In this case, I don't see what std::vector brings to the party. MAX_COMPUTERNAME_LENGTH is not likely to be very large, so I would simply use a C-style array as the temporary buffer.


See this answer to another question. It provides the source to a StringBuffer class which handles this situation very cleanly.


I would say, since you are already at task of abstracting Windows API behind a more generic C++ interface, do away with vector altogether, and don't bother about wstring constructor:

wstring getComputerName()
{
    wchar_t name[MAX_COMPUTERNAME_LENGTH + 1];
    DWORD size = MAX_COMPUTERNAME_LENGTH;

    GetComputerNameW(name, &size);

    return name;
}

This function will return a valid wstring object.


I'd use the vector. In response to you saying you picked a bad example, pretend for a moment that we don't have a reasonable constant upper bound on the string length. Then it's not quite as easy:

#include <string>
#include <vector>
#include <windows.h>

using std::wstring;
using std::vector;

wstring getComputerName()
{
    DWORD size = 1; // or a bigger number if you like
    vector<wchar_t> buffer(size);
    while ((GetComputerNameW(&buffer[0], &size) == 0))
    {
        if (GetLastError() != ERROR_BUFFER_OVERFLOW) aargh(); // handle error
        buffer.resize(++size);
    };
    return wstring(&buffer[0], size);
}

In practice, you can probably get away with writing into a string, but I'm not entirely sure.
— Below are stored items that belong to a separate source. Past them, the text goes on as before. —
-- ==== Sys2Proof/Laws/Ports.lean ====
section
/-! SUPPORT. When a position fits a field of the `ann` port, and when a record exists. -/

namespace Sys2Proof.Machine

theorem portFits_iff (sw : Nat) (q : Position) :
    portFits sw q = true ↔ 0 ≤ ⌊q⌋ ∧ ⌊q⌋ < 2 ^ sw := by
  unfold portFits
  rw [Bool.and_eq_true, decide_eq_true_iff, decide_eq_true_iff]
  rfl

/-- The record of an annotation whose positions fit (R76). -/
theorem annWord_of_fits {sw : Nat} {a : Annotation} (hs : portFits sw a.startPos = true)
    (he : portFits sw a.endPos = true) :
    annWord sw a = some (BitVec.ofInt sw ⌊a.startPos⌋ ++ BitVec.ofInt sw ⌊a.endPos⌋
      ++ a.cat.code ++ a.data) := by
  unfold annWord
  rw [if_pos (by rw [hs, he]; rfl)]
  rfl

theorem annWord_eq_none_iff (sw : Nat) (a : Annotation) :
    annWord sw a = none ↔ ¬ (portFits sw a.startPos = true ∧ portFits sw a.endPos = true) := by
  unfold annWord
  rw [← Bool.and_eq_true]
  by_cases h : (portFits sw a.startPos && portFits sw a.endPos) = true
  · rw [if_pos h]; simp [h]
  · rw [if_neg h]; simp [h]

end Sys2Proof.Machine
end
You certainly need additional guarantees made by your implementation of std::wstring, beyond what's in the standard, but I expect MSVC's strings are probably OK.

I think that if wstring::reference is wchar_t& then you're sorted. 21.3.4 defines that non-const operator[] returns a reference, and that it returns data()[pos]. So if reference is just a plain wchar_t& then there's no scope for exciting copy-on-write behaviour through the reference, and the string must in fact be modifiable through the pointer &buffer[0]. I think. The basic problem here is that the standard allowed implementations more flexibility than turned out to be needed.

That's a lot of effort and commenting though, just to avoid copying a string, so I've never felt the need to avoid an intermediate array/vector.